EXERCISE BRIEF =>
Copy every line that holds the string "operation" from the data below.

DATA LISTING =>
__________________________________________________

/-! ### The schedule (R257, R274) -/

/-- The earliest slot that a step placed in slot `j` leaves to a later step: results of phase A reach phase B of the same slot,
results of phase B the next slot; what a step reads is not overwritten before. -/
def after (x : Step) (j : Nat) (y : Step) : Nat :=
  let needs := x.writes.any fun l => y.reads.contains l || y.writes.contains l
  let spoils := x.reads.any fun l => y.writes.contains l
  max (if needs then (if x.alu && !y.alu then j else j + 1) else 0) (if spoils then (if y.alu then j + 1 else j) else 0)

/-- The steps of slot `n` leave a unit for `y` (R255, R257). -/
def roomFor (placed : List (Step × Nat)) (y : Step) (n : Nat) : Bool :=
  let here := (placed.filter fun e => e.2 == n).map (·.1)
  let u := here.map Step.units
  if y.alu then !here.any Step.alu
  else
    let need := y.units
    decide ((u.map (·.1)).sum + need.1 ≤ 4) && decide ((u.map (·.2.1)).sum + need.2.1 ≤ 2) &&
      decide ((u.map (·.2.2)).sum + need.2.2 ≤ 1)

/-- The slot of the next step: the earliest that R257 and the units admit. -/
def slotFor (placed : List (Step × Nat)) (y : Step) : Option Nat :=
  let lo := (placed.map fun e => after e.1 e.2 y).foldl max 0
  (List.range 256).find? fun n => decide (lo ≤ n) && roomFor placed y n

/-- Place every step in order; the number of the step that 256 slots do not hold with FINAL (R273). -/
def schedule : List (BitVec 64) → List (Step × Nat) → List (BitVec 64 × Nat) → Except Nat (List (BitVec 64 × Nat))
  | [], _, out => .ok out.reverse
  | w :: t, placed, out =>
    match slotFor placed (stepOf w) with
    | some n => if n < 255 then schedule t (placed ++ [(stepOf w, n)]) ((w, n) :: out) else .error out.length
    | none => .error out.length

/-- The slots before FINAL. -/
def slotWords (l : List (BitVec 64 × Nat)) : List SlotWord :=
  (List.range ((l.map (·.2 + 1)).foldl max 0)).map fun n =>
    let here := (l.filter fun e => e.2 == n).map (·.1)
    { alu := here.find? fun w => (stepOf w).alu, units := here.filter fun w => !(stepOf w).alu }

/-- The words of eight bytes from an offset. -/
def wordsAt (r : Bytes) (o n : Nat) : List (BitVec 64) := (List.range n).map fun i => BitVec.ofNat 64 (leAt r (o + 8 * i) 8)

/-- The swage of a recipe, or the offset and the reason for which R273 refuses it. -/
def compile (r : Bytes) : Except (Nat × Refused) Swage :=
  match fieldFault r with
  | some o => .error (o, .field)
  | none =>
    let n := (byteAt r 5).toNat
    let roles := wordsAt r 48 n
    let words := wordsAt r (48 + 8 * n) (leAt r 12 2)
    let at_ (i : Nat) : Nat := 48 + 8 * n + 8 * i
    let routed := (byteAt r 22).getLsbD 1 || (byteAt r 22).getLsbD 2
    let start : Known :=
      { locs := keysGiven n routed, tags := [], origin := (List.range n).map fun i => (i, [i]), seen := [] }
    match flowFault roles 0 (words.map stepOf) start with
    | some (i, f) => .error (at_ i, f)
    | none =>
      match schedule words [] [] with
      | .error i => .error (at_ i, .slots)
      | .ok l =>
        .ok { version := BitVec.ofNat 32 (leAt r 8 4), header := BitVec.ofNat 384 (leAt r 0 48), roles := roles, slots := slotWords l }

/-- The record of a refused recipe: the recipe byte offset and the reason (R275; the event's code and the places of the two are open,
log 6). -/
def State.logRefusal (what off : Nat) (f : Refused) (s : State) : State :=
  s.logOpen 0x03 0xF2 what (leBytes 2 off ++ [BitVec.ofNat 8 f.code])

/-! ### Swages (R259, R268, R276) -/

/-- PLAN_ID of a swage's recipe. -/
def Swage.plan (w : Swage) : Nat := bits w.header 63 48

/-- How a plan is run: the table of R268 for a standard plan, the recipe's header otherwise. -/
def Swage.info (w : Swage) : Info :=
  match Payment.info w.plan with
  | some i => i
  | none =>
    { paramLen := bits w.header 127 112, dlenMax := bits w.header 159 128, outMax := bits w.header 175 160
      rnd := bits w.header 191 184, route := if w.header.getLsbD 177 then 1 else if w.header.getLsbD 178 then 2 else 0
      roles := w.roles.map roleOf, slots := w.slots.length + 1 }

/-- The swage installed under a plan ID. -/
def State.swageOf (s : State) (id : Nat) : Option Swage := (s.plan.swages.find? fun e => e.1 == id).map (·.2)

/-- Swages that are no longer installed and that a transaction still runs under, or will (R276). -/
def State.oldSwages (s : State) : List Swage :=
  (((s.engine.tasks.filter fun o => o.stage != .done).filterMap Op.recip ++ s.plan.ctxs.map (·.2.swage)).filter fun w => s.swageOf w.plan != some w).dedup

/-- Free slot words of the swage memory of each pipeline (R255, R276). -/
def State.swageFree (s : State) : Nat :=
  65536 - ((s.plan.swages.map fun e => e.2.info.slots).sum + (s.oldSwages.map fun w => w.info.slots).sum)

/-- Install a swage in every pipeline in one step (R276). -/
def State.install (w : Swage) (s : State) : State :=
  { s with plan := { s.plan with swages := tset {} w.plan w s.plan.swages } }

/-- Remove a swage from every pipeline in one step (R276). -/
def State.uninstall (id : Nat) (s : State) : State :=
  { s with plan := { s.plan with swages := tset {} id {} s.plan.swages } }

/-! ### The front stage (R262, R263) -/

/-- The pipeline of an operation. -/
def Op.pipeline (o : Op) : Nat := o.block - 8

/-- A key as the Rack sends it. -/
def copyOf (n : Nat) (x : Slot) : KeyCopy := { slot := n, attr := x.attr, material := leBytes 72 x.material.toNat }

/-- The roles of a plan with the slots that the descriptor names for them (R260). -/
def roleSlots (o : Op) (roles : List Role) : List (Role × Nat) :=
  roles.zip [o.keySlot, dAux o.desc % 65536, dAux o.desc / 2 ^ 16 % 65536, dAux o.desc / 2 ^ 32 % 65536]

/-- Check 6 for each role in order, each an access of its own (R262 step 3). -/
def State.loadRoles (o : Op) (k : List KeyCopy → State → State) : List (Role × Nat) → List KeyCopy → State → State
  | [], keys, s => k keys s
  | (r, n) :: t, keys, s =>
    s.rackAccess o n fun x s => if r.fits x.attr then State.loadRoles o k t (keys ++ [copyOf n x]) s else s.denyUsage o n

/-- The route key: CLASS BDK with the family's algorithm (R283). -/
def State.loadRoute (o : Op) (route : Nat) (slot : Option Nat) (k : Option KeyCopy → State → State) (s : State) : State :=
  match slot with
  | none => k none s
  | some n =>
    s.rackAccess o n fun x s =>
      if aClass x.attr = 1 ∧ aAlg x.attr = (if route = 2 then ch 'T' else ch 'A') then k (some (copyOf n x)) s else s.denyUsage o n

/-- A key register's content with other material of the same attributes. -/
def KeyCopy.withKey (k : KeyCopy) (key : Bytes) : KeyCopy := { k with material := fit 72 key }

/-- Step 4 of R262: the terminal cache gives the initial key, or it is derived and waits for its insertion (R293, R294). -/
def State.terminalKey (o : Op) (route : Nat) (params : Bytes) (bdk : Option KeyCopy) (k : Option KeyCopy → State → State)
    (s : State) : State :=
  match bdk with
  | none => k none s
  | some b =>
    if route ≠ 1 then k (some b) s
    else
      let tag := searchTag 0 o.tenant
      let ident := searchIdent 0 params
      match s.probe o.pipeline tag ident b.slot with
      | (some key, s) => k (some (b.withKey key)) s
      | (none, s) =>
        let key := Payment.initialKey (Payment.keyOf b) params
        let e : TermEnt := { tag := tag, ident := ident, slot := b.slot, key := key }
        k (some (b.withKey key)) (s.modTerm o.pipeline fun t => { t with pending := t.pending ++ [(o.id, e)] })

/-- Key registers from the keys of the roles and the route key (R258). -/
def keyRegs (roles : List KeyCopy) (route : Option KeyCopy) : List (Nat × KeyCopy) :=
  let t := roles.foldl (fun (acc : Nat × List (Nat × KeyCopy)) k => (acc.1 + 1, tset {} acc.1 k acc.2)) (0, [])
  match route with
  | some k => tset {} 4 k t.2
  | none => t.2

/-- The transaction of an operation that waits for its random bytes or for a context. -/
def State.prepared (s : State) (op : Nat) : Option Ctx := s.plan.ready.find? fun c => c.op == op

/-- Change the prepared transaction of an operation. -/
def State.modReady (op : Nat) (g : Ctx → Ctx) (s : State) : State :=
  { s with plan := { s.plan with ready := s.plan.ready.map fun c => if c.op = op then g c else c } }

__________________________________________________

TASK SOLUTION =>
/-- The pipeline of an operation. -/
/-- The transaction of an operation that waits for its random bytes or for a context. -/
/-- Change the prepared transaction of an operation. -/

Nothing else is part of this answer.